One thing to consider is what advantages elderly readers tend to have, since you can amplify that to help. Specifically, due to their greater experience with boumas, serifs help [more], as do more generous extenders.

hhp

smatt's picture

Thanks for the great discussion.

Nick - Your background info is illuminating and I love the idea of the glasses (walk a mile in another man's shoes - read a chapter with his glasses?) I'm in my 30s and despite the time spent staring at montiors, the eyesight's holding on. I'll have a talk to an optometrist about the glasses.
I also agree with your comments on typography, and selectively adjusting parameters. I wonder whether the large print sections of the market are dictated by the wisdom of the market or perhaps by convention as well. It fits with Hrants comment on boumas helping recognition but as terminaldesign mentioned earlier, most research points to sans serif although I'm not sure on the length of the texts used in the tests.

The research also points to type size being more important than typeface selection (within reason as Joe Clark points out). The italics of Century Schoolbook would rule it out for me, as I feel they are too script-like for this sort of work.

If a serif face, perhaps something like ITC Mendoza has merit, with an eveness of stroke weight, and a less cursive italic. FF Legato could be a good choice for a sans.

A little more background - I'm looking at typefaces for use in a government department dealing with ageing and disability that produces a wide variety of printed material, some specifically for a 60+ audience for example. I'm therefore doing some research so I can make informed choices that I can justify.

Stuart

hrant's picture

> most research points to sans serif

Most research is bunk. :-/

> type size being more important than typeface selection

With the important caveat that people prefer point sizes slightly too large for optimal reading... For the elderly with vision problems, it's a tough call, because you have to balance their greater experience with leveraging the parafovea (where a smaller size helps) versus the faltering acuity of the whole of the retina (where larger is better).

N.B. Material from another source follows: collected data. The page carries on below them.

/-- K of MIRK as it acts (R387). -/
def mirrorK (m : Word) : Nat :=
  let k := m.toNat % 32
  if k = 0 then 0 else min 16 (max 3 k)
/-- Whether a launch's teams may be mirrored (R387). -/
def Hdr.eligible (h : Hdr) : Bool := h.fid == 0 && h.mirror && h.ranks == 1 && !h.cor

/-- Room in a tile cluster's queue of 32; a cluster of several teams takes none (R347). -/
def queueRoom32 (t : Tc) : Bool := decide ((t.queue.filter fun q => q.core == none).length < 32)

/-- A co-resident grid that the command processor holds (R347). -/
def Launch.waitsWhole (l : Launch) : Bool := l.hdr.cor && l.admitted == 0 && l.hdr.teams != 0 && l.badoff == 0 && !l.completed && l.heldCrec.isNone

/-- Whether a core is reserved for a co-resident grid against a launch: it holds no group, and the grid is the older (R349). -/
def reserved (s : State) (lseq k : Nat) : Bool :=
  (coreAt s k).ctx.groups.isEmpty && s.launches.any fun x => x.2.waitsWhole && decide (x.1 < lseq) && !s.retake.contains x.1

/-- The cores of a rectangle, in rank order, from its origin (R166, R346). -/
def rectangle (h : Hdr) (d r c : Nat) : List Nat := (List.range h.ranks).map fun i => 160 * d + 16 * (r + i / h.clw) + c + i % h.clw
/-- Origins of a rectangle on the grid: lowest row, and then lowest column, without wrapping (R347). -/
def origins (h : Hdr) : List (Nat × Nat) := (List.range (11 - h.clh)).flatMap fun r => (List.range (17 - h.clw)).map fun c => (r, c)
/-- The rectangle of a die that can hold a cluster (R347). -/
def freeRectangle (s : State) (lseq : Nat) (h : Hdr) (d : Nat) : Option (List Nat) :=
  (lfind (fun (o : Nat × Nat) => (rectangle h d o.1 o.2).all fun k =>
    coreFits s lseq h k h.ranks && decide (h.groups * h.granules ≤ freeGranules (coreAt s k)) && !heldCore s k && !reserved s lseq k) (origins h)).map
    fun o => rectangle h d o.1 o.2

/-- A TCB put on the queue of a tile cluster, which then asks the others for work from the nearest on again (R353). -/
def enqueue (s : State) (t : Nat) (q : Tcb) : State := modTc s t fun x => { x with queue := x.queue ++ [q], steal := [] }

/-- The next cluster of a launch dealt, if it can be (R347, R387). -/
def dealOne (s : State) (lseq : Nat) : Option State :=
  match launchAt s lseq with
  | none => none
  | some l =>
    let h := l.hdr
    if l.completed || l.heldCrec.isSome || l.badoff != 0 || h.cor || s.retake.contains lseq || h.teams ≤ l.dealt then none
    else if h.ranks = 1 then
      match lfind (fun t => dieRuns s (t / 10) && queueRoom32 (tcAt s t)) ((List.range 40).map fun i => (l.turn + i) % 40) with
      | none => none
      | some t =>
        let draw := h.eligible && mirrorK s.mirk != 0
        let m := draw && Config.mirrorDraw s.draws (mirrorK s.mirk)
        let s1 := if draw then { s with draws := s.draws + 1 } else s
        some (modLaunch (enqueue s1 t ⟨lseq, l.dealt, s.now, none, none, m⟩) lseq fun x => { x with dealt := x.dealt + 1, turn := (t + 1) % 40 })
    else
      match lfind (fun d => (freeRectangle s lseq h d).isSome) ((List.range 4).map fun i => (l.turn + i) % 4) with
      | none => none
      | some d =>
        let cores := (freeRectangle s lseq h d).getD []
        let s1 := (imap (fun i k => (i, k)) 0 cores).foldl (fun a x => enqueue a (tcOf x.2) ⟨lseq, l.dealt + x.1, s.now, some x.2, none, false⟩) s
        some (modLaunch s1 lseq fun x => { x with dealt := x.dealt + h.ranks, turn := (d + 1) % 4 })

/-- Clusters of one launch dealt until one has to wait. -/
def dealLaunch : Nat → State → Nat → State
  | 0, s, _ => s
  | n + 1, s, l => match dealOne s l with
    | none => s
    | some s1 => dealLaunch n s1 l

/-- Every launch dealt as far as it can be, in launch order (R347). -/
def dealAll (s : State) : State := (s.launches.filter fun x => !x.2.completed).foldl (fun a x => dealLaunch 1280 a x.1) s

/-- A launch as the take of its entry makes it. -/
def newLaunch (lseq queue hdrVa root tag prio : Nat) : Launch :=
  { lseq := lseq, queue := queue, hdrVa := hdrVa, root := root, tag := tag, prio := prio, hdr := Hdr.zero, dealt := 0, admitted := 0,
    endedTeams := 0, turn := 0, flk := [], checked := 0, tstart := none, status := 0, badoff := 0, replays := 0, producers := [], snap := [],
    unprotected := false, completed := false, heldCrec := none, bitWrites := [], since := 0, code := [] }

/-- A launch whose header has been copied: it is checked, and rejected or dealt (R342, R347). -/
def startLaunch (s : State) (lseq : Nat) (h : Hdr) : State :=
  let s1 := { modLaunch s lseq (fun l => { l with hdr := h, since := s.now }) with retake := s.retake.filter (· != lseq) }
  match badHeader h with
  | some off => complete (modLaunch s1 lseq fun l => { l with badoff := off }) lseq 1
  | none => dealAll s1

/-- The header of a launch copied into the device, or its queue held at a fault of the read (R340, R341). -/
def readHeader (s : State) (lseq : Nat) : State :=
  match launchAt s lseq with
  | none => s
  | some l =>
    match engineG l.root 0 3 s l.hdrVa 160 with
    | (s1, .found ps) => startLaunch (bringLines s1 false ps) lseq (hdrOfBytes (piecesRead s1 ps))
    | (_, .fault va kind level) =>
      let (s1, fid) := newFault s 0 (.header l.queue lseq) va kind 0 level 0xFFFF 0xFF lseq
      { s1 with queues := tmod s1.queues l.queue fun q => { q with fid := some fid } }
    | _ => s

/-- PRIO, FLAGS and TAG of an entry (R339). -/
def entryPrio (e : Nat) : Nat := slice e 71 64
def entryFlags (e : Nat) : Nat := slice e 79 72
def entryTag (e : Nat) : Nat := slice e 191 128
/-- Whether an entry is one that is taken and not launched (R340). -/
def entryBad (e : Nat) : Bool :=
  decide (8 ≤ entryPrio e) || decide (4 ≤ entryFlags e) || slice e 63 0 % 8 != 0 || slice e 127 80 != 0 || slice e 255 192 != 0

/-- Whether a launch of a queue has not completed. -/
def queueBusy (s : State) (n : Nat) : Bool := s.launches.any fun x => x.2.queue == n && !x.2.completed

/-- The entry in slot HEAD of a queue, where it can be taken now (R340, R341). -/
def readyEntry (s : State) (n : Nat) (q : Queue) : Option Nat :=
  if q.fid.isSome || queueCount s n q = 0 then none
  else
    let e := memRead s.mem (q.slotLoc q.head) 32
    if entryFlags e % 2 = 0 || (entryFlags e / 2 % 2 == 1 && queueBusy s n) then none else some e

/-- The queue whose entry is taken first: the highest PRIO, then the lower number, host queues before device queues (R341). -/
def firstQueue (s : State) : Option (Nat × Queue × Nat) :=
  lbest (fun x y => decide (entryPrio y.2.2 % 8 < entryPrio x.2.2 % 8) || (entryPrio y.2.2 % 8 == entryPrio x.2.2 % 8 && decide (x.1 < y.1)))
    (s.queues.filterMap fun x => (readyEntry s x.1 x.2).map fun e => (x.1, x.2, e))

/-- Whether a header read at a virtual address waits: for a free walk of die 0, or, where it would fault, for room for the fault and its event (R225, R227, R415). -/
def mustWait (s : State) (root va : Nat) : Bool :=
  !walkerFree s 0 || !faultRoom s 0 && (match (engineG root 0 3 s va 160).2 with
    | .fault _ _ _ => true
    | _ => false)

/-- The take of a queue's entry: VALID clears, HEAD advances, the launch gets its sequence number, and its header is read (R340, R341). -/
def takeQueue (s : State) (n : Nat) (q : Queue) (e : Nat) : State :=
  let lseq := s.lastLseq + 1
  let head := (q.head + 1) % 2 ^ 32
  let s0 := ringWrite (ringWrite s q (q.slotLoc q.head + 9) 1 (entryFlags e - 1)) q (q.loc + 0x20) 4 head
  let s1 := { s0 with lastLseq := lseq, queues := tput s.queues n { q with head := head } }
  if entryBad e then sendCompl s1 lseq 0 1 (entryTag e)
  else readHeader { s1 with launches := tput s1.launches lseq (newLaunch lseq n (slice e 63 0) q.root (entryTag e) (entryPrio e)) } lseq

/-- The first of the launches that rollback queues again (R394). -/
def takeAgain (s : State) (n : Nat) : Option State :=
  match s.retake with
  | [] => none
  | l :: _ => match launchAt s l, queueAt s n with
    | some x, some q => if x.queue = n && q.fid.isNone && !mustWait s x.root x.hdrVa then some (readHeader s l) else none
    | _, _ => none

/-- R340, R341, R394: the command processor takes an entry of a queue; one that it does not launch waits for room for its event (R415). -/
def execQueueEntryTake (queue : Nat) (s : State) : Host.Outcome State Fault Refusal :=
  .next (
    if s.stopped || !s.boot.up then s
    else match takeAgain s queue with
      | some s1 => s1
      | none => match firstQueue s with
        | none => s
        | some (n, q, e) => if n = queue && (if entryBad e then canSend s s.primary else !mustWait s q.root (slice e 63 0)) then takeQueue s n q e else s)

/-- Entries that the host has written to its own memory, in their slots from a count on. -/
def hostEntries (q : Queue) : Nat → List Nat → List Host.Cell → List Host.Cell
  | _, [], m => m
  | i, e :: r, m => hostEntries q (i + 1) r (memWrite m (q.slotLoc i) 32 e)

/-- R340, R419: a write to a host queue's doorbell gives its new TAIL, and the entries that the host has written before it; a value that HEAD does not allow is ignored. Without its attachment the host reaches no doorbell (R424). -/
def execHostQueueDoorbell (queue value : Nat) (entries : List Nat) (s : State) : Host.Outcome State Fault Refusal :=
  .next (match queueAt s queue with
    | none => s
    | some q =>
      if 16 ≤ queue || !attached s 0 then s
      else
        let v := value % 2 ^ 32
        let mem := if q.host then memWrite (hostEntries q q.tail (entries.take q.cap) s.mem) q.loc 4 v else s.mem
        if q.cap < (v + 2 ^ 32 - q.head % 2 ^ 32) % 2 ^ 32 then { s with mem := mem }
        else { s with mem := mem, queues := tput s.queues queue { q with tail := v } })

Legato might very well be the BEST choice for a sans. On the other hand, the more curvy a font the more blur (or alternatively aliasing) you get during lo-fi rendering, like onscreen.

hhp

Nick Shinn's picture

>over the years one’s glasses creep down one’s nose to maintain the same degree of acuity.

This reduces the apparent size of the text, so may explain why, as Joe says, just making the type bigger is the single most useful strategy.

Also, if you're becoming progressively long-sighted, holding the book at arms length in order to focus on the text, that makes it smaller as well.

joeclark's picture

Right. Hrant and his boumas and "bunk" research. I wonder how those matter in a discussion about edge-case reading needs for which there is *no* reliable research. I detect a whiff of ideology.

--
Joe Clark
http://joeclark.org/

hrant's picture

Paucity of data does not remove the responsability to think.
But certainly, don't bet the house on it.